第340話 意識せぬ行動により……

 パメラが帰ると、アイザックの友人達も帰る事になった。

 突然の事態に驚き、彼らも落ち着く時間を必要としていたからだ。

 彼らと入れ替わりにモーガンがロレッタとニコラスを連れて屋敷に帰ってきた。

 モーガンは一目見てわかるほど不機嫌だった。

 椅子がきしむほど勢いよく、マーガレットの隣に座る。


「陛下も無茶な事を命じられる! 相手がドラゴンだぞ! いくらアイザックでも解決策など思い浮かぶはずがない! なのに、あんな安請け合いをして……。いくらドワーフの頼みとはいえ、あれはやり過ぎだ!」

「ちょ、ちょっとお爺様。ロレッタ殿下もおられるのですよ」


 ネイサンを殺した時と同じか、それ以上に祖父が怒っている。

 そのせいで、アイザックは言葉の途中で止め損なった。


「かまわん。すでに陛下に苦情を入れた時に聞かれている」

「えぇ……。それはどうかと思いますけど……」


 これにはアイザックもドン引きである。

 アイザックですら「エリアス直々の頼みだし、他国の者の前だから抗議できない」と思って、渋々受け入れたくらいだ。

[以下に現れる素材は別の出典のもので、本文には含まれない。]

/-! ### The results of `ENC` (R185 to R189) -/

/-- `OUT[a]` is the `a`-th packed byte, and there is none at or above `OUTLEN` (R38, R61). -/
theorem outAt_eq_getElem? {s : State} (h : listsExactly s.outMem s.outLen) (a : Nat) :
    s.outAt a = (s.outMem.map Prod.snd)[a]? := by
  rw [State.outAt, Memory.read, h.lookup, List.getElem?_map, ite_eq_left_iff]
  intro ha
  rw [List.getElem?_eq_none (by rw [h.length]; omega), Option.map_none]

/-- What the encoder leaves (R186 to R188), cell by cell and as a whole. -/
theorem State.output.results {s : State} (h : s.output) : ∃ ws, lookupAll s.romAt s.bytes = some ws ∧
    s.totalBits = sumLengths ws ∧ s.pad = padOf s.totalBits ∧ 8 * s.outLen = s.totalBits + s.pad ∧
    (∀ j, j < s.outLen → s.outAt j = some (packedByte (padBits (concatBits ws) s.pad) j)) ∧
    s.output? = some (packBits (padBits (concatBits ws) s.pad) s.outLen) := by
  obtain ⟨ws, hws, htb, hpad, hol, hlist, hout⟩ := h
  refine ⟨ws, hws, htb, hpad, ?_, fun j hj => ?_, by rw [output?_eq hlist, hout]⟩
  · have hmod := add_padOf_mod s.totalBits
    rw [← hpad] at hmod
    omega
  · rw [outAt_eq_getElem? hlist, hout, packBits, List.getElem?_map, List.getElem?_range hj, Option.map_some]

theorem exec_enc_assigned {s : State} (h : s.Inv) (hp : s.phase = .assigned) : ∃ t, exec .enc s = .next t ∧
    t = { s with outMem := t.outMem, totalBits := t.totalBits, pad := t.pad, outLen := t.outLen, phase := .done } ∧
    t.output := by
  rw [exec_allowed (i := .enc) (by simp [hp]) (by simp [allowed, hp])]
  obtain ⟨t, ht, hframe, -, -, -, -, hout⟩ := bodyEnc_stage h.1 (h.stage_of_phase hp (by simp))
  exact ⟨t, ht, hframe, hout⟩

/-- Settles O43: `ENC` reaches R41's line for `DONE`, whose bytes R64's sum gives, and stores nothing at or above `OUTLEN`. -/
theorem encEncodes : Obligations.EncEncodes := by
  refine ⟨rfl, fun s hinv hp => ?_⟩
  obtain ⟨t, ht, hframe, hout⟩ := exec_enc_assigned hinv hp
  obtain ⟨ws, hws, htb, hpad, hol, hcells, -⟩ := hout.results
  have hlist := hinv.1.inMem_listed
  have hlen := bytes_length hlist
  have hlook : lookupAll s.romAt s.bytes = some ws := by rw [hframe] at hws; exact hws
  obtain ⟨-, hframeOut, -⟩ := memoryFrame .enc s t ht
  refine ⟨t, ws, ht, hframe, (length_of_lookupAll hlook).trans hlen, fun k hk => ?_, htb,
    htb.trans (concatBits_length ws).symm, hpad, hol, fun j hj => ⟨_, hcells j hj, packedByte_toNat _ j⟩,
    fun a ha => hframeOut (by simp) a fun _ => ha⟩
  rw [inAt_eq_getElem? hlist]
  exact getElem?_of_lookupAll hlook (by rwa [hlen])

/-! ### What holds in `DONE` (R189) -/

/-- The encoder's results stand in `DONE`, and there is at least one bit of output for each byte of input (R41, R193 (b)). -/
theorem State.Inv.encoded {s : State} (h : s.Inv) (hp : s.phase = .done) :
    s.output ∧ 1 ≤ s.len ∧ s.len ≤ s.totalBits ∧ s.totalBits ≤ 255 * s.len := by
  obtain ⟨hc, hs, -, hk, hout⟩ := h.stage_done hp
  obtain ⟨ws, hws, htb, -⟩ := hout.results
  obtain ⟨hlo, hhi⟩ := totalBits_bounds h.1.inMem_listed hc hs hk hws
  obtain ⟨hpos, -⟩ := hc
  exact ⟨hout, hpos, htb ▸ hlo, htb ▸ hhi⟩

theorem exec_done_results {i : Instr} {s t : State} (hp : s.phase = .done) (hi : i ≠ .clr) (h : exec i s = .next t) :
    t.totalBits = s.totalBits ∧ t.pad = s.pad ∧ t.outLen = s.outLen ∧ ∀ a, t.outAt a = s.outAt a := by
  rcases resultsStandInDone i s hp hi with ⟨e, -⟩ | ⟨e, -⟩
  all_goals
    rw [e] at h
    cases h
    exact ⟨rfl, rfl, rfl, fun _ => rfl⟩

/-- Settles O44: the padding completes the last byte, of which its zeros are the lowest bits, and in `DONE` only `CLR` writes a
result. -/
theorem resultRegisters : Obligations.ResultRegisters := by
  intro s hinv hp
  obtain ⟨hout, hpos, hlo, -⟩ := hinv.encoded hp
  obtain ⟨ws, -, htb, hpad, hol, hcells, -⟩ := hout.results
  have hpad7 : s.pad ≤ 7 := hpad ▸ padOf_le _
  have hlast : (concatBits ws).length + s.pad = 8 * (s.outLen - 1 + 1) := by rw [concatBits_length, ← htb]; omega
  exact ⟨hpad7, by omega, hol, by omega, by omega,
    ⟨_, hcells _ (by omega), Nat.mod_eq_zero_of_dvd (two_pow_dvd_last_packedByte hlast)⟩,
    fun i t hi h => exec_done_results hp hi h⟩
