-- ==== Sys2Proof/Machine/FuseLock.lean ====
section
/-! DEFINITION. The Fuse/Lock Accessor (43_fuse_lock.md R180 to R190). -/

namespace Sys2Proof.Machine

/-- Read a fuse byte (43_fuse_lock.md R180); the byte is left in `rbyte`. -/
def readFuse (x : FuseSel) (s : State) : State := transferAll (s.cfg.readPairs x) s

/-- Read the lock byte and wait once more (43_fuse_lock.md R184); the byte is left in `rbyte`, and the decode
`locked` is `isLocked` of it (10_state.md R35). -/
def readLock (s : State) : State := waitReady (transferAll s.cfg.lockPairs s)

/-- Write a fuse byte (43_fuse_lock.md R185). -/
def writeFuse (x : FuseSel) (v : Byte) (s : State) : State := transferAll (s.cfg.writePairs x v) s

/-- RDF.L (43_fuse_lock.md R181). -/
def execRdfL (s : State) : Result := whenConfigured s (whenSampling s (.next (readFuse .low s)))

/-- RDF.H (43_fuse_lock.md R182). -/
def execRdfH (s : State) : Result := whenConfigured s (whenSampling s (.next (readFuse .high s)))

/-- RDF.E (43_fuse_lock.md R183). -/
def execRdfE (s : State) : Result := whenConfigured s (whenSampling s (.next (readFuse .ext s)))

/-- RDLK (43_fuse_lock.md R184). -/
def execRdlk (s : State) : Result := whenConfigured s (whenSampling s (.next (readLock s)))

/-- WRF.L v (43_fuse_lock.md R186). -/
def execWrfL (v : Byte) (s : State) : Result := whenConfigured s (whenSampling s (.next (writeFuse .low v s)))

/-- WRF.H v (43_fuse_lock.md R187). -/
def execWrfH (v : Byte) (s : State) : Result := whenConfigured s (whenSampling s (.next (writeFuse .high v s)))

/-- WRF.E v (43_fuse_lock.md R188). -/
def execWrfE (v : Byte) (s : State) : Result := whenConfigured s (whenSampling s (.next (writeFuse .ext v s)))

end Sys2Proof.Machine
end

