-- ==== Sys2Proof/Certificates/Slice0/Obligations.lean ====
section
/-! DEFINITION. The statements for the provers. Each one says in its docstring which rule of spec/ it formalises. A
statement about an operation that completes has as its conclusion that exec answers a next state; the engine has no
memory (20_memory.md R60), so a frame speaks of registers, lines, time, trace and the interface. -/

open Sys2Proof Sys2Proof.Machine

/-! ## Reset, configuration and host -/

/-- 10_state.md R45, 70_reset_and_hazards.md R290: the values that the spec gives for reset, and which registers hold
none of the spec's values yet; no fault is recorded (60_exceptions.md R263, log 30). -/
def Obligations.ResetHoldsStatedValues : Prop :=
  State.reset.pins = { rst := true, vcc := false, sci := false, sii := false, sdi := false, sdoOut := false } ∧
  State.reset.sdoDir = .input ∧ State.reset.wait.wres = .none ∧ State.reset.pc = { phase := .idle, upc := 0 } ∧
  State.reset.outcome.valid = false ∧ State.reset.now = 0 ∧ State.reset.trace = [] ∧
  State.reset.readUnwritten = false ∧ ∀ r, r ∈ State.reset.unwritten ↔ r ≠ .wres ∧ r ≠ .oValid

/-- 60_exceptions.md R265, 30_encoding.md R88, R92: exactly these configurations are refused. That frames 3 and 4 of a
write must have `PAD_DATA` on SDI is the model's reading of 43_fuse_lock.md R185 and 30_encoding.md R89 (log 27); that
widths other than those of 00_scope.md R11, or pads that do not fill the frame, are refused is the model's choice
(log 31); that any two `SIG_INDICES` are accepted is the model's choice (log 38). -/
def Obligations.BadConfigConditions : Prop :=
  ∀ c : Config, configOk c = false ↔
    (¬ (c.widths.frameBits = 11 ∧ c.widths.dataBits = 8 ∧ c.widths.sigBits = 16 ∧ 0 < c.widths.padLead ∧
      0 < c.widths.padTrail ∧ c.widths.padLead + 8 + c.widths.padTrail = 11)) ∨
    (¬ [c.pinmap.rst, c.pinmap.vcc, c.pinmap.sci, c.pinmap.sii, c.pinmap.sdi, c.pinmap.sdo].Nodup) ∨
    (∃ (j k : Nat) (d e : Descriptor), j ≠ k ∧ c.desc[j]? = some d ∧ c.desc[k]? = some e ∧ d.signature = e.signature) ∨
    (∃ d ∈ c.desc, (d.family = .fam2 ∧ d.efuseDef ≠ none) ∨ (d.family = .fam3 ∧ d.efuseDef = none)) ∨
    (∃ es ∈ [c.cmd.rdL, c.cmd.rdH, c.cmd.rdE, c.cmd.rdLk, c.cmd.erase],
      es.length ≠ 3 ∨ ∃ e ∈ es, e.sdi = .operand) ∨
    (∃ es ∈ [c.cmd.rdsb, c.cmd.wrL, c.cmd.wrH, c.cmd.wrE],
      es.length ≠ 4 ∨ ∃ (n : Nat) (e : CmdEntry), es[n]? = some e ∧ ¬ (e.sdi = .operand ↔ n = 1)) ∨
    (¬ [c.fuseAddr.low, c.fuseAddr.high, c.fuseAddr.ext].Nodup) ∨
    (∃ x : FuseSel,
      ((c.cmd.write x).map (·.pair c.padData 0))[2]? ≠ some ⟨c.padData, (c.fuseAddr.get x).extractLsb' 8 8⟩ ∨
      ((c.cmd.write x).map (·.pair c.padData 0))[3]? ≠ some ⟨c.padData, (c.fuseAddr.get x).extractLsb' 0 8⟩) ∨
    c.timing.pollMin = 0

/-- 60_exceptions.md R265: from a configuration that is not valid nothing runs, neither a step nor an operation. -/
def Obligations.BadConfigRefusesEverything : Prop :=
  ∀ (s : State), configOk s.cfg = false →
    step s = .refused .badConfig ∧ ∀ i, exec i s = .refused .badConfig

/-- 10_state.md R40, R42: no operation and no step writes the configuration. -/
def Obligations.ConfigurationIsNeverWritten : Prop :=
  ∀ (s t : State), (step s = .next t → t.cfg = s.cfg) ∧ ∀ i, exec i s = .next t → t.cfg = s.cfg

/-- 10_state.md R38, R39: time never goes back, and the trace is only ever extended. -/
def Obligations.TimeAndTraceOnlyGrow : Prop :=
  ∀ (s t : State), (step s = .next t → s.now ≤ t.now ∧ s.trace <+: t.trace) ∧
    ∀ i, exec i s = .next t → s.now ≤ t.now ∧ s.trace <+: t.trace

/-- 60_exceptions.md R266: a host read of the outcome while it is not valid is refused. -/
def Obligations.OutcomeReadRefusedWhileNotValid : Prop :=
  ∀ s : State, s.outcome.valid = false → hostReadOutcome s = .refused .outcomeNotValid

/-- 10_state.md R37, 60_exceptions.md R277: a session that has ended gives the host its outcome, and the read changes
nothing. Nothing is assumed of the outcome's fields before the session. -/
def Obligations.HostReadsFinishedSession : Prop :=
  ∀ (a : Option Action) (s : State), configOk s.cfg = true → s.pc.phase = .idle →
    ∃ t, exec (.session a) s = .next t ∧ hostReadOutcome t = .next (t.outcome, t)

/-! ## Encoding -/

/-- 30_encoding.md R86, R87, R90: under every valid configuration the encoding of an operation decodes, to an operation
with that same encoding; with the default tables, decoding the encoding of any operation that has one gives the
operation back, for every operand. -/
def Obligations.DecodeOfEncode : Prop :=
  ∀ (c : Config) (i : Instr) (ps : List FramePair), configOk c = true → encode c i = some ps →
    (∃ j, decodePairs c ps = .ok j ∧ encode c j = some ps) ∧ (c = Config.default → decodePairs c ps = .ok i)

/-- 30_encoding.md R87: under every valid configuration a list of frame pairs that decodes is the encoding of what it
decodes to. -/
def Obligations.EncodeOfDecode : Prop :=
  ∀ (c : Config) (i : Instr) (ps : List FramePair), configOk c = true → decodePairs c ps = .ok i →
    encode c i = some ps

/-- 30_encoding.md R86, R96: a list of frame pairs of any other length than 1, 3, 4 or 8 is refused, whatever the
configuration. -/
def Obligations.OtherLengthsAreRefused : Prop :=
  ∀ (c : Config) (ps : List FramePair), ps.length ∉ [1, 3, 4, 8] → ∃ e, decodePairs c ps = .error e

 外務大臣である祖父が、ロレッタの前で堂々と物申すなど想像していなかった。

 しかし、本気で怒ってくれているという態度は嬉しくもあった。


「いいえ、ウェルロッド侯の言う通りです。今回は陛下が悪いですわ。アイザックさんを死地に赴かせるなんて……」


 ロレッタがモーガンの意見に同意する。

 彼女の発言も「隣国の王女が他国の国王を批判していいの!?」とアイザックを驚かせる。

 ロレッタは、さり気なくアイザックの隣に座った。


「だって、ウェルロッド侯爵家直系の男はアイザックさんとお父君しかおられないではありませんか。もし、アイザックさんが亡くなられたりしたら……。私、耐えられません」


 彼女はアイザックの腕にすがりつく。

 突然の事態に対応できず、助けを求めてアイザックの目が泳ぐ。

 そして、視線がニコラスと合った。


「表立っては言えませんが、僕も同感ですね。アイザック先輩は使い捨てにしていい存在ではありません。もう少し慎重な判断を下されるべきでした。どうせならもっと効率よく……。失礼、今のは失言でした」


 ――アイザックを使い潰すなら、もっと効率よく使い潰すべきだ。


 とでも言いそうになったのだろう。

 本人を前にしているので、ニコラスはすぐに謝った。

 彼もアイザックが求める助けにはなってくれなさそうだ。

 ここは自分でなんとかするしかない。


「心配してくれるみんなの気持ちは嬉しいです。ですが、もう少し冷静になりましょう」

「冷静にだと? この状況で冷静になどなれるはずがないだろう。むしろ、なぜお前は落ち着いていられる?」


 モーガンは、わけがわからないといった反応を見せる。

 このままでは死ぬ確率が非常に高い。

 それも、意味もなく無駄に死んでしまう可能性だ。


 ――ドワーフのために動いて死んだ。


 その事実を作るためだけに払うには大きな代償である。

 他人事のように落ち着いているアイザックの事が不思議で仕方がなかった。


「一応、解決の糸口は掴めた……ような気がしていますから」

「なにっ! 何か思いついたのか!?」

「まだぼんやりとしたものですけど、解決策が浮かんでいます。成功するかはわかりませんけど、無策で向かうわけではありません」

「まぁ、凄い! さすがはアイザックさんですわね」

「えっ、ちょっと……」


 ロレッタがアイザックの腕に抱き着く。

 王女らしくない振る舞いだが、これに関してはアイザックも注意できなかった。

 こうして女性に抱き着かれるのは歓迎するべき事態だったからだ。


「なんだ、もう策を思いついたのか」

「七代目のロイドというご先祖様が失敗したという内容の文献があったので、それを参考にして話し合いで解決できそうな方法が思い浮かびました」

「話し合いか……。せっかく、護衛として近衛騎士を三百名借り上げたというのに無駄になりそうだな」

「近衛騎士を三百ですか!」


 近衛騎士の定数は千名ほどだが、王国の歴史上で定数を満たした事はなかった。

 魔法の才能があっても、騎士としての力量が足りずに騎士見習いのままで終わる者も多いからだ。

 現在は八百名ほど。

 つまり、モーガンは近衛騎士の四割弱をもぎ取ってきたという事になる。

 外務大臣としての仕事ではなく、こんな形で祖父の実力を知るというのも不思議な気分だった。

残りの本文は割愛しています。